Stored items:

----

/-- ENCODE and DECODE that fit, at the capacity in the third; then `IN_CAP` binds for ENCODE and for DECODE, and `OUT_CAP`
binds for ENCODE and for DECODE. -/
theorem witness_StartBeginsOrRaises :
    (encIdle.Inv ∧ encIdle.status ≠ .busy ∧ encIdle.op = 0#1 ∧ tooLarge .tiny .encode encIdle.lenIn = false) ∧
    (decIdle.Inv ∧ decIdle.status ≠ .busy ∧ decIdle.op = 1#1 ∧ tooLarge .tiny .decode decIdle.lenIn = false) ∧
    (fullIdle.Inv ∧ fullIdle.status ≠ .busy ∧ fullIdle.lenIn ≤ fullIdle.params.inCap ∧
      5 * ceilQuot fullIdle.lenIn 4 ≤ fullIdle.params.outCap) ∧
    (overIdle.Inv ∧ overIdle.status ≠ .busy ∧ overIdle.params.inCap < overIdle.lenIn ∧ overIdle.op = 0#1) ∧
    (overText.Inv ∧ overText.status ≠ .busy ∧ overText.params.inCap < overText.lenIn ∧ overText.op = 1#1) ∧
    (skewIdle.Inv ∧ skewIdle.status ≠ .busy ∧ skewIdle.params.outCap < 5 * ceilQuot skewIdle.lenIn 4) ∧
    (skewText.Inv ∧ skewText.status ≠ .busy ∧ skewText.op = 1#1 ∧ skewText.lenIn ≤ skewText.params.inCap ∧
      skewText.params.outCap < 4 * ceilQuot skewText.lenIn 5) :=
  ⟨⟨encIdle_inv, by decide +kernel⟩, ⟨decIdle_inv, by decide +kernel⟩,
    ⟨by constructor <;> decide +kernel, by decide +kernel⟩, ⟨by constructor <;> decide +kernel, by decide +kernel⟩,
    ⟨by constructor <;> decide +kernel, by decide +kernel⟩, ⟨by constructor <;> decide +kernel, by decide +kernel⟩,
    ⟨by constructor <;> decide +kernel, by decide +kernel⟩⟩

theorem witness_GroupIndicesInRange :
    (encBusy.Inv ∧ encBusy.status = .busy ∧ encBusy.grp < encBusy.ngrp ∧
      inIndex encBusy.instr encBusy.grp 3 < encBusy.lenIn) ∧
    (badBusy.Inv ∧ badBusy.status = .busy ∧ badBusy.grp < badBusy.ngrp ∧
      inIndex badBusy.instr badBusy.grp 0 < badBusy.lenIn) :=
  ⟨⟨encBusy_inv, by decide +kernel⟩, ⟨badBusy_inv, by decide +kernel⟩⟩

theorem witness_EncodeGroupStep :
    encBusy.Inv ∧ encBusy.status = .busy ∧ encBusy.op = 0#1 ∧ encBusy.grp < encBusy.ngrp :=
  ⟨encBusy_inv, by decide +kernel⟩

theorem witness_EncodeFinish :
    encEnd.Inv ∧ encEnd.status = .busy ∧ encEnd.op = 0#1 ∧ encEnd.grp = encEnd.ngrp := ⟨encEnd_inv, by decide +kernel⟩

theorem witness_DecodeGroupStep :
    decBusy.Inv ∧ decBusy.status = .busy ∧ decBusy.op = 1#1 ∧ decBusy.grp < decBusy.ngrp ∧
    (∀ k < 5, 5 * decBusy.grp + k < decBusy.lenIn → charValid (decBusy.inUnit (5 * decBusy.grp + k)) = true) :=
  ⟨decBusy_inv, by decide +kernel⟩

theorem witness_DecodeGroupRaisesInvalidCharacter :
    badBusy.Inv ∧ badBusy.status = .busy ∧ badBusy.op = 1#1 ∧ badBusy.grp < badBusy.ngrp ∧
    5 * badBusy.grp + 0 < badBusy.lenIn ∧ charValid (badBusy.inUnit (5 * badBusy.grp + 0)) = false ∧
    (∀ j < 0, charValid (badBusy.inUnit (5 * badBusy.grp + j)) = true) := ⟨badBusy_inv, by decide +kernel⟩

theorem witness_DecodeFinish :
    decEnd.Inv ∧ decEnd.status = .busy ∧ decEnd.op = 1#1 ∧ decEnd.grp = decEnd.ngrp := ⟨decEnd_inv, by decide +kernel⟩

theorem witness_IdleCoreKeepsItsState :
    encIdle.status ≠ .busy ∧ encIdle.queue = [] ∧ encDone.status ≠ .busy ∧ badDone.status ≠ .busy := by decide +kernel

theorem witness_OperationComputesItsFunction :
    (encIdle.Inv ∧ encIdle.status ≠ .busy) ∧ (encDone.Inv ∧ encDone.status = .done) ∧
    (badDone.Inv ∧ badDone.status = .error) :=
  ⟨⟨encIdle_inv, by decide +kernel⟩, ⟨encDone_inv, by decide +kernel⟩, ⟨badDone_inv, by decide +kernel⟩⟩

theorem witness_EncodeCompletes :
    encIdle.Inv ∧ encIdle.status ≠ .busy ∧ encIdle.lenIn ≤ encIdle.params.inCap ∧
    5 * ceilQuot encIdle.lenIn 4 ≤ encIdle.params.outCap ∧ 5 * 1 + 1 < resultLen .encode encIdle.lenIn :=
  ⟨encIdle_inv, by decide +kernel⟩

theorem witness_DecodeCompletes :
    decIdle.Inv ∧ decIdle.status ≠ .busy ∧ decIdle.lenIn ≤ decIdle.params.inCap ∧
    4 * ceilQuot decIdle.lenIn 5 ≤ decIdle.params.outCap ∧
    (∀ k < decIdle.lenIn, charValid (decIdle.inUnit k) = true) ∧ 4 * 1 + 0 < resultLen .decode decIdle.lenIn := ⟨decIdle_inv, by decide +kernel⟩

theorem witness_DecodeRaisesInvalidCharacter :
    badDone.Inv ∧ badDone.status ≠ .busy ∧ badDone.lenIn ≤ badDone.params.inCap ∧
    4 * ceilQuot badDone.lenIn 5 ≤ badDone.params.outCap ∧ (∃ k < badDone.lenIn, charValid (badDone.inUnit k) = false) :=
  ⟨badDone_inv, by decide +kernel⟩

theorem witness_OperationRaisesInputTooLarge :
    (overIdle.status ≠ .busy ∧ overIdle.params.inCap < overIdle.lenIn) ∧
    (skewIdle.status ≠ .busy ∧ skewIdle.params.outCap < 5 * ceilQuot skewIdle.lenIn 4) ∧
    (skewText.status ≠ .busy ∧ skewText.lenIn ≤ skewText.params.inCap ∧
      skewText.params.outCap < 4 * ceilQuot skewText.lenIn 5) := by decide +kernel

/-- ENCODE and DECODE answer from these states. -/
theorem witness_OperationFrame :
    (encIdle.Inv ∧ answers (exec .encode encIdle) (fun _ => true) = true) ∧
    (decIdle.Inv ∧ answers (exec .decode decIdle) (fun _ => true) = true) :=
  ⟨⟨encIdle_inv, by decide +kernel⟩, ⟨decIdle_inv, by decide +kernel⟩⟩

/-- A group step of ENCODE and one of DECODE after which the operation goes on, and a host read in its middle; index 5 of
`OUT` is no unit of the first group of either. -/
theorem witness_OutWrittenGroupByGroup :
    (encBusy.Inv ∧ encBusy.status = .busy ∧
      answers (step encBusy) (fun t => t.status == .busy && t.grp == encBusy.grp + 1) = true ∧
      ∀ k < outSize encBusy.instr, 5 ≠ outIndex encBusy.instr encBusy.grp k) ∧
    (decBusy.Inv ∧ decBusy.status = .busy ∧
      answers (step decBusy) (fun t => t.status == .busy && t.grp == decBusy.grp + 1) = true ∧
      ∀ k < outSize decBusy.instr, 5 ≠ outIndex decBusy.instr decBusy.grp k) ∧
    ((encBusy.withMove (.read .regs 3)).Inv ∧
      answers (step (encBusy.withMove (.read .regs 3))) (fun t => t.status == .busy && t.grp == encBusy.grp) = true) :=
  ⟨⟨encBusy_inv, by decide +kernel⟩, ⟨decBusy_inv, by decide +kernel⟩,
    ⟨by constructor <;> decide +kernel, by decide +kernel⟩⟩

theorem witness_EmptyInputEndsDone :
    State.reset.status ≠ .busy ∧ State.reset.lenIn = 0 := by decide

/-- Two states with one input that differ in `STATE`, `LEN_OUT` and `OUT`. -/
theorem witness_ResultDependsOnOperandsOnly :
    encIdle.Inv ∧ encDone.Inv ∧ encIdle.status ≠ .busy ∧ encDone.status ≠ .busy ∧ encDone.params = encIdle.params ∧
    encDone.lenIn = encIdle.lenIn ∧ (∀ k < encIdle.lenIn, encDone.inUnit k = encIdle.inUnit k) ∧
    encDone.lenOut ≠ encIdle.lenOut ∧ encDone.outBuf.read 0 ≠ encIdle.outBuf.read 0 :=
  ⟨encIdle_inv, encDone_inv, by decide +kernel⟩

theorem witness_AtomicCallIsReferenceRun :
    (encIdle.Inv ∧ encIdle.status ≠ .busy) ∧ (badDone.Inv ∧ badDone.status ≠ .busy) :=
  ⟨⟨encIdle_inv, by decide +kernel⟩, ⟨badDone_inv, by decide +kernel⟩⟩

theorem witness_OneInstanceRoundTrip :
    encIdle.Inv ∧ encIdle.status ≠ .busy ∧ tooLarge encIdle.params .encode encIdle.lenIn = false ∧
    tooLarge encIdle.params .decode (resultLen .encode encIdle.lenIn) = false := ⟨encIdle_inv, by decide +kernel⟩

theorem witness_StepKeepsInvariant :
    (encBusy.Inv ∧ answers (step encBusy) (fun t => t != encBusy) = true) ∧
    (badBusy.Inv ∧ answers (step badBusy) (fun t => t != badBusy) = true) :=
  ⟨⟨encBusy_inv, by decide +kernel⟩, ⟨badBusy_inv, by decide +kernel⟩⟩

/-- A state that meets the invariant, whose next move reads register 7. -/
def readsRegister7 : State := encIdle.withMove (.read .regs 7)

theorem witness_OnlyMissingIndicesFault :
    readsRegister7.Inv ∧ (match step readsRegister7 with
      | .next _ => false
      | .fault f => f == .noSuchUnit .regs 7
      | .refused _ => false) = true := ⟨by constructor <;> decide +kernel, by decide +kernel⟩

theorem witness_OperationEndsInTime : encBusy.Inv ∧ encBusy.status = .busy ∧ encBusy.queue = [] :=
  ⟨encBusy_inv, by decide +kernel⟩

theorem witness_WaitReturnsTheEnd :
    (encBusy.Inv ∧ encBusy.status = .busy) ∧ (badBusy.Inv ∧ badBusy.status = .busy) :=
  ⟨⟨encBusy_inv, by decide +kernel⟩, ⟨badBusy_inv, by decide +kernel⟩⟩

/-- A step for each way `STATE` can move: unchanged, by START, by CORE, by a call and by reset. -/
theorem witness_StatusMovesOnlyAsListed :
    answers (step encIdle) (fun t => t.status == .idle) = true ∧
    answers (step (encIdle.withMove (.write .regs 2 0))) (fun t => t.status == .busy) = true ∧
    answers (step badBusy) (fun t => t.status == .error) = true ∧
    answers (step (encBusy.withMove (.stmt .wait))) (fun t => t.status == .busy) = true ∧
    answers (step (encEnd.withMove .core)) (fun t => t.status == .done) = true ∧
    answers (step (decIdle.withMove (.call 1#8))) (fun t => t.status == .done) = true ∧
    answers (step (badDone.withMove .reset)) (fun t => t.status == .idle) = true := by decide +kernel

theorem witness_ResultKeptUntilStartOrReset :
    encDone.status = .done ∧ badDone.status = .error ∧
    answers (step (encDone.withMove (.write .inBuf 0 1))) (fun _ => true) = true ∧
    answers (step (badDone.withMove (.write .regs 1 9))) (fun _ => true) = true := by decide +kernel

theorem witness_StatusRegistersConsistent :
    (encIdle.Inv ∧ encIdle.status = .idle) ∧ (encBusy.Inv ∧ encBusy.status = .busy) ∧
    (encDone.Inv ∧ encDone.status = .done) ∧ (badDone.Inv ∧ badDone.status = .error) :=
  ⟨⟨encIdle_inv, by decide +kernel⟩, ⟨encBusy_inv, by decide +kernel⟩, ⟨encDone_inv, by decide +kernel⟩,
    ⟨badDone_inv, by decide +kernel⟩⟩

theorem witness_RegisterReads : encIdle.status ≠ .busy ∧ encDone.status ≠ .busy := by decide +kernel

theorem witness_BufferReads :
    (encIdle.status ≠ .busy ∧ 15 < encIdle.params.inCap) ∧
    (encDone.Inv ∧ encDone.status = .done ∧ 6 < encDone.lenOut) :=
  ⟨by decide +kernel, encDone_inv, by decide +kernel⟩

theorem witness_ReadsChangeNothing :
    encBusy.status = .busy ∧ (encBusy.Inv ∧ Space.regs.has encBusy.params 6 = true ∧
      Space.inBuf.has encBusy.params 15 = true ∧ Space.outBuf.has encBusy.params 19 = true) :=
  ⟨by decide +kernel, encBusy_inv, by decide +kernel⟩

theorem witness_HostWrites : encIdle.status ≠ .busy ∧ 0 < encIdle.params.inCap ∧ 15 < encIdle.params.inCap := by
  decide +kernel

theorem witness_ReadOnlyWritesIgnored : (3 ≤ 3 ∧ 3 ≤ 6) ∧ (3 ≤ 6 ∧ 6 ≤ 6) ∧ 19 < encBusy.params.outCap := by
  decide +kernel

----

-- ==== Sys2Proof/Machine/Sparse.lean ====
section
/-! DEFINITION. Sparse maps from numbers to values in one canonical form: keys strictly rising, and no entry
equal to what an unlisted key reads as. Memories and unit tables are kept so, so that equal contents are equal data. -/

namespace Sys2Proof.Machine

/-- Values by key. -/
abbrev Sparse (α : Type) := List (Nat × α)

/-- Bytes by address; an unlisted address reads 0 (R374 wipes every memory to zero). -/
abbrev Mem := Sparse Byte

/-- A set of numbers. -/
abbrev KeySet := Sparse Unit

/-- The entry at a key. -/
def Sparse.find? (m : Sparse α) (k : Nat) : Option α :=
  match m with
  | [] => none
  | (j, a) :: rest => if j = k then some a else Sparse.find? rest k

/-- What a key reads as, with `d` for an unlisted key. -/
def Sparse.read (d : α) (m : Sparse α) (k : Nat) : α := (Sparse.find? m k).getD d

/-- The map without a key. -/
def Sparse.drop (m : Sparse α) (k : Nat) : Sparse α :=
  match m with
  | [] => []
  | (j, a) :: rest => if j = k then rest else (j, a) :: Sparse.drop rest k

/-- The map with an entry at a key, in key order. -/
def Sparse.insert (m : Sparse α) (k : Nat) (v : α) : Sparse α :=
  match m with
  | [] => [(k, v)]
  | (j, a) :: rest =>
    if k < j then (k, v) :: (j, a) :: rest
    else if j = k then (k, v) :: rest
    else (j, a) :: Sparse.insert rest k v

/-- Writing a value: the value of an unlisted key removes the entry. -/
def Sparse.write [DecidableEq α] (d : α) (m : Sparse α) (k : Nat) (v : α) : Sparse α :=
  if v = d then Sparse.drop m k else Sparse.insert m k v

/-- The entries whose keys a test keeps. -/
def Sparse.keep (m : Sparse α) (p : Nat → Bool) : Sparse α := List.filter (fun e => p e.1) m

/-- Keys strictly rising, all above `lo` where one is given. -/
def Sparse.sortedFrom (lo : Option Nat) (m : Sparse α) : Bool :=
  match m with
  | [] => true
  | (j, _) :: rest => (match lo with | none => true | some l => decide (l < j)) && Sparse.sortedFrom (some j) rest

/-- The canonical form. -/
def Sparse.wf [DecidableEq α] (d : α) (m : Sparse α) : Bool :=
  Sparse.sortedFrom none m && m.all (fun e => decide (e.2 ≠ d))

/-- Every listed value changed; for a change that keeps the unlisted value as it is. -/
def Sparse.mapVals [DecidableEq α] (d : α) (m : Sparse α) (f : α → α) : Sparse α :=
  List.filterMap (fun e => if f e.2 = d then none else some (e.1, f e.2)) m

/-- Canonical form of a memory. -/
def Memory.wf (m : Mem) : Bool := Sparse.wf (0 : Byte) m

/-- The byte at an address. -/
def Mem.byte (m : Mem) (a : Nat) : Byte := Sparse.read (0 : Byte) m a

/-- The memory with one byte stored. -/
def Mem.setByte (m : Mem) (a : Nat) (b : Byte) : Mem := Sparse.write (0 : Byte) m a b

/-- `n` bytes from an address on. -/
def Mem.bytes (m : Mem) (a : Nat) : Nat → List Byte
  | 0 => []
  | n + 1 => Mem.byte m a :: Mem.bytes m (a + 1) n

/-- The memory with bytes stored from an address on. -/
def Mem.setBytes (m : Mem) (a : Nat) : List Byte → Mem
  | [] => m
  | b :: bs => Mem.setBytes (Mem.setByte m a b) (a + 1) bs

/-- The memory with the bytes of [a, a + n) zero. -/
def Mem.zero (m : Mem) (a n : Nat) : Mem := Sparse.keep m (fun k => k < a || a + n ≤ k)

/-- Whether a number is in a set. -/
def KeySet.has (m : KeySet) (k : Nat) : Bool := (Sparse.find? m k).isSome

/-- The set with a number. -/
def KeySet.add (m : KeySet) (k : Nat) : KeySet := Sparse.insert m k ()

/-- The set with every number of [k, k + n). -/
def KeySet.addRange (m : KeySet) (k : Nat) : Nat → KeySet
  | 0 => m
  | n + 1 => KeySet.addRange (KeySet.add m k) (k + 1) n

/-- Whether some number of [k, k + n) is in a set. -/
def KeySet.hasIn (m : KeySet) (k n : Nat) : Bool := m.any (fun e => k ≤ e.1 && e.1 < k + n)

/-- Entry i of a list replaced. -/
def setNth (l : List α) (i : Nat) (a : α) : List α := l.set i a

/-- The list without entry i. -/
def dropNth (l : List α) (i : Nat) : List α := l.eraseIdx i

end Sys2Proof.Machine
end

----

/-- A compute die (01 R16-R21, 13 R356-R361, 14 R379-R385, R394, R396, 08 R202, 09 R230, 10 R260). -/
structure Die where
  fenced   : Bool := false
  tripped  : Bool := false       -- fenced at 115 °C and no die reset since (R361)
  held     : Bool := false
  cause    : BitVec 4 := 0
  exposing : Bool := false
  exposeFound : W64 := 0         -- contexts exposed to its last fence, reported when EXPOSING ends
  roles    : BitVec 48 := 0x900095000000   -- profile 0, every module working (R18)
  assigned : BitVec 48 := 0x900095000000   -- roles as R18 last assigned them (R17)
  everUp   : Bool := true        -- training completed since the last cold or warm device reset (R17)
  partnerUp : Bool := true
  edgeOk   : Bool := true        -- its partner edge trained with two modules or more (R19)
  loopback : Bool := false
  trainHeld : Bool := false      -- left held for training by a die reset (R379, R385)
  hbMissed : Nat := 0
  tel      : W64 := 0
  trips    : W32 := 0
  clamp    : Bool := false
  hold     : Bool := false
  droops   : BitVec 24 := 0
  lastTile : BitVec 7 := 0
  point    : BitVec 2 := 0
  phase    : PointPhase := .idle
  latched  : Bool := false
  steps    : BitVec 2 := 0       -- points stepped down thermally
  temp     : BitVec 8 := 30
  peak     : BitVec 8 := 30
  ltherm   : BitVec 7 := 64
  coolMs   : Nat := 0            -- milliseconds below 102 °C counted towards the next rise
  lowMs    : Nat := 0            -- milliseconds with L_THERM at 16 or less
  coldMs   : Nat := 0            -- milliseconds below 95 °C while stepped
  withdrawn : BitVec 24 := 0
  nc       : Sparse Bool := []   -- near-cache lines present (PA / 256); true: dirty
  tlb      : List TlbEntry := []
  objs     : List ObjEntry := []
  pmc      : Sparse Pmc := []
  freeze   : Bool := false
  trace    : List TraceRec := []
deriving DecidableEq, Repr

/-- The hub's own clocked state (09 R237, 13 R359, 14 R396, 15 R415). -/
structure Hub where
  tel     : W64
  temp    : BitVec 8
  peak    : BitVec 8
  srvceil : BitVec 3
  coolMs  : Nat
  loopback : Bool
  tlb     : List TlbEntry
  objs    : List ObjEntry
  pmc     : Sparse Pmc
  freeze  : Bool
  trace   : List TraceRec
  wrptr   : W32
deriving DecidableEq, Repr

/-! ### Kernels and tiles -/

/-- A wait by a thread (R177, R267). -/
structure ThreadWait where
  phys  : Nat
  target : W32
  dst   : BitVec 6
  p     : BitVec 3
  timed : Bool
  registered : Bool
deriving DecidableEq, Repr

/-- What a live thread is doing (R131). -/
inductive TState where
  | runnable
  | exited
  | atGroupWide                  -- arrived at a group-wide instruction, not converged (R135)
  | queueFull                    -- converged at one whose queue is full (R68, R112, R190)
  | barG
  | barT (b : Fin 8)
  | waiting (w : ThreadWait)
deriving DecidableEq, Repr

----

Description of the task ▸
Please go through the data and copy each line containing the word "charValid".

Result of the task ▸
    (∀ k < 5, 5 * decBusy.grp + k < decBusy.lenIn → charValid (decBusy.inUnit (5 * decBusy.grp + k)) = true) :=
    5 * badBusy.grp + 0 < badBusy.lenIn ∧ charValid (badBusy.inUnit (5 * badBusy.grp + 0)) = false ∧
    (∀ j < 0, charValid (badBusy.inUnit (5 * badBusy.grp + j)) = true) := ⟨badBusy_inv, by decide +kernel⟩
    (∀ k < decIdle.lenIn, charValid (decIdle.inUnit k) = true) ∧ 4 * 1 + 0 < resultLen .decode decIdle.lenIn := ⟨decIdle_inv, by decide +kernel⟩
    4 * ceilQuot badDone.lenIn 5 ≤ badDone.params.outCap ∧ (∃ k < badDone.lenIn, charValid (badDone.inUnit k) = false) :=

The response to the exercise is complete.